OX40 Agonist mAb Combined with VSV-IFNβ Skews Early T Cell Responses to Viral, Not Tumor, Antigens in B16-F10 Bearing Mice (A) Spider plots are shown of the tumor volume for individual mice bearing B16-F10 after isotype control, VSV-mIFNβ monotherapy, α-OX40 agonist mAb monotherapy, or combination treatment. Mice were randomized based on a mean tumor volume of 200 mm³ on day 0. Next, mice were concurrently administered VSV-mIFNβ IT (1 × 10⁹ TCID₅₀) in a volume of 30 μL and/or i.p. with α-OX40 agonist mAb at a dose of 12.5 mg/kg in a volume of 200 μL. The antibodies were administered two times a week for a total of four doses. (B and C) Percentage of intratumoral CD45⁺CD8⁺ T cells (B) and intratumoral regulatory T cells (CD45⁺CD4⁺FoxP3⁺) in B16-F10 tumors as determined by flow cytometry 24 hr after the fourth dose of the indicated treatment regimen (C). (D and E) Percentage of ex vivo stimulated CD8⁺ cells producing IFNγ, TNF-α, or both cytokines.
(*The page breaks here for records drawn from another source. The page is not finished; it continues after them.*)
-- ==== Sys2Proof/Machine/Mirror.lean ====
section
/-! DEFINITION. The pair of twins as every decision meets it (R282–R292): SYNC, claims, who decides, and what is sent to the
twin. -/
namespace Sys2Proof.Machine

def syncSOLO : Nat := 0
def syncSEEKING : Nat := 1
def syncMIRRORING : Nat := 2
def syncLOCKSTEP : Nat := 3
def syncDIVERGED : Nat := 4

def State.sync (s : State) : Nat := s.fld F.TW_STATE_SYNC 0

/-- A CORE part with a twin configured (R282). -/
def State.paired (s : State) : Bool := s.sys.role == CORE && s.fld F.TW_CONFIG_EN 0 == 1

/-- The part decides: alone, or as the deciding twin (R93, R290). -/
def State.decides (s : State) : Bool := !s.paired || s.fld F.TW_STATE_DECIDING 0 == 1

/-- The part's decisions go to its twin (R283, R304). -/
def State.mirrors (s : State) : Bool :=
  s.paired && s.decides && s.fld F.TW_STATE_LINK 0 == 1

/-- The part decides its own frame stores and layers (R104, R191): it decides, or it is not mirrored, or it still refills. -/
def State.ownStores (s : State) : Bool := s.decides || !(s.sync == syncLOCKSTEP || (s.sync == syncMIRRORING && s.tw.full))

/-- An item is held (R383): by this part's migration, or by the twin's. -/
def State.itemHeld (s : State) (kind owner : Nat) : Bool :=
  s.mm.items.any (fun x => x.kind == kind && x.owner == owner && x.held) || s.tw.held.contains (kind, owner)

/-- An item of DRAM is lost (R384). -/
def State.itemLost (s : State) (kind owner : Nat) : Bool := s.mm.items.any fun x => x.kind == kind && x.owner == owner && x.lost

/-- A live accord image of a layer lies on a LOST rank (R384). -/
def State.accordLost (s : State) (e : Nat) (fb : Bool) : Bool :=
  s.mm.items.any fun x => x.kind == 2 && x.owner == e && x.buf == flag fb * 2 + 1 && x.lost

/-- The lost buffers of a source's store are placed again by the next placing of items (R385: a write of its `ES_ALIGN` entry). -/
def State.replaceStore (s : State) (p : Nat) : State :=
  { s with mm := { s.mm with items := s.mm.items.filter fun x => !(x.kind == 0 && x.owner == p && x.lost) } }

/-! ### Claims (R284–R287) -/

def mkClaim (prio epoch unit : Nat) : Nat := prio * 4096 + epoch % 2048 * 2 + unit

/-- PRIO (R285). -/
def State.prio (s : State) : Nat :=
  if s.mode == STANDBY || s.mode == ACTIVE || s.mode == SERVICE then
    if s.sys.claimHigh then 0xC
    else if !s.paired || s.sync == syncLOCKSTEP then 4 else 2
  else 0

/-- One claim is higher than another (R287). -/
def claimAbove (a b : Nat) : Bool :=
  let pa := a / 4096
  let pb := b / 4096
  let ea := a / 2 % 2048
  let eb := b / 2 % 2048
  if a = 0 then false
  else if b = 0 then true
  else pb < pa || (pa == pb && (later 11 ea eb || (ea == eb && a % 2 == 1 && b % 2 == 0)))

/-- The claim that stands most often in a list, the higher one where two stand equally often (R288, R292). -/
def mostClaimed (l : List Nat) : Nat :=
  l.foldl (fun (best : Nat) (c : Nat) =>
    if best = 0 ∨ l.count best < l.count c ∨ (l.count best = l.count c ∧ claimAbove c best = true) then c else best) 0

/-- The claims selected on the receive pairs of an EDGE or GATEWAY (R295). -/
def State.pairClaims (s : State) : List Nat :=
  (entriesOf s.regs 0x5820).filterMap fun x =>
    let n := F.TW_PAIR_STAT_SEL.of x.2
    if n = 1 then some (F.TW_PAIR_STAT_CLAIMA.of x.2) else if n = 2 then some (F.TW_PAIR_STAT_CLAIMB.of x.2) else none

/-- The claim in the part's sheets: a CORE's own, 0 in idle sheets (R42, R284); that which an EDGE or GATEWAY reflects in its live
sheets (R31, R288). -/
def State.ownClaim (s : State) : Nat :=
  if s.sys.role = CORE then
    if s.prio ≠ 0 ∧ s.sys.handed = false then mkClaim s.prio s.sys.claimEpoch (s.fld F.TW_CONFIG_UNIT 0) else 0
  else if s.mode = ACTIVE then mostClaimed s.pairClaims else 0

/-- `TW_STATE` reports the claim sent. -/
def State.refreshClaim (s : State) : State := s.setFld F.TW_STATE_OWNCLAIM 0 s.ownClaim

/-- SYNC changes (R289, R292). -/
def State.setSync (s : State) (n : Nat) : State :=
  let o := s.sync
  if o = n then s
  else
    let s := { s with tw := { s.tw with equal := 0, differ := 0 } }
    let s := if n = syncSEEKING ∨ n = syncDIVERGED then { s with tw := { s.tw with held := [], fwd := s.tw.fwd.filter fun x => s.tw.acks.any fun y => y.2.1 == x.1 } } else s
    let s := s.setNotify F.TW_STATE_SYNC 0 n
    let s := if n = syncDIVERGED then s.bump F.TW_STATE_DIVERGES 0 1 else s
    let s := if o = syncLOCKSTEP ∧ (n = syncDIVERGED ∨ n = syncSEEKING) then
        s.note 0x5801 n (s.fld F.TW_STATE_TWINCLAIM 0) 0 else s
    s.refreshClaim

/-! ### Decisions (R283, R291) -/

/-- A decision goes to the twin and waits for its acknowledgement. -/
def State.tellTwin (s : State) : State :=
  if s.mirrors then
    { s with tw := { s.tw with sent := s.tw.sent + 1, unacked := s.tw.unacked ++ [(s.tw.sent + 1, s.now)] } }
  else s

/-- The object that a number of `XP_REFUSED` names (R79); 0 stands for `AU_GAIN`. -/
def objIx (obj : Nat) : Nat :=
  if obj = 1 then 0x2010 else if obj = 2 then 0x2020 else if obj = 3 then 0x3020 else if obj = 5 then 0x3810 else 0x3028

/-- The answer to a commit or an ARM decided here: where the pair is in LOCKSTEP and the decision has gone to the other twin, it waits for the
acknowledgement (R291; that the other reads LOCKSTEP too is DEDUCED, log 201). -/
def State.afterAck (s : State) (rq : Req) (a : Addr) (r : Status × State) : Status × State :=
  if s.sync == syncLOCKSTEP && s.tw.sent < r.2.tw.sent then
    let t := r.2.sendOn a rq
    (.forwarded, { t with tw := { t.tw with acks := t.tw.acks ++ [(t.tw.sent, a, r.1.code)] } })
  else r

/-- A commit or an ARM on a part that does not decide: sent on over the twin link, else TWINLINK (R93, R291). `obj` and `e` name
the element for `XP_REFUSED`. -/
def State.decideHere (s : State) (rq : Req) (obj e : Nat) (k : State → Status × State) : Status × State :=
  if s.decides then k s
  else if s.fld F.TW_STATE_LINK 0 = 1 then (.forwarded, s.sendOn ⟨objIx obj, 0, e⟩ rq)
  else (.twinlink, s.refuse rq.ctx.val obj e .twinlink)

/-- A commit or an ARM where `commits`, else a CANCEL or a DISCARD, which no acknowledgement delays. -/
def State.commitHere (s : State) (rq : Req) (obj e : Nat) (commits : Bool) (k : State → Status × State) : Status × State :=
  let r := s.decideHere rq obj e k
  if commits && s.decides then s.afterAck rq ⟨objIx obj, 0, e⟩ r else r

end Sys2Proof.Machine
end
Single-cell suspensions of tumors were produced as described above in Figure 6, except isolation occurred 24 hr after both the second and the last dose administered to the mice. Suspensions were cultured with GP100 tumor antigen peptide (D) or NP52 VSV antigen peptides (E) and then CD8 T cells in the cultures were measured for cytokine production using a flow cytometry based system (antigen-specific analysis conducted on n = 5 mice/group). *p < 0.05 and ***p < 0.001; NS, not significant.

Figure 8

VSV-mIFNβ Induces Type I and II IFN Responses and an Increase in PD-L1 Expression on Tumor Cells (A and B) Concentrations of IFNβ (A) or IFNγ in sera at the indicated times (B) after the first (1) and fourth (4) dose of sham, HI VSV-mIFNβ, or 1 × 10⁹ TCID₅₀ VSV-mIFNβ in mice bearing B16-F10 and CT26 tumors. (C) PD-L1 expression measured on CD45⁻ cells from tumor homogenates after first or fourth dose of sham, HI VSV-mIFNβ, or 1 × 10⁹ TCID₅₀ VSV-mIFNβ in mice bearing B16-F10 (n = 4 mmice/group) and CT26 (n = 4 mice/group) tumors. (D) Analysis of major histocompatibility complex class I (MHC-I) expression levels on the cell surface of B16-F10 and CT26 cell lines 24 hr after infection with sham (media), or MOI = 0.03 of heat-inactivated (HI), or live VSV-mIFNβ. (E) Bar representation of MFI from (D). MFI, mean fluorescence intensity; *p < 0.05.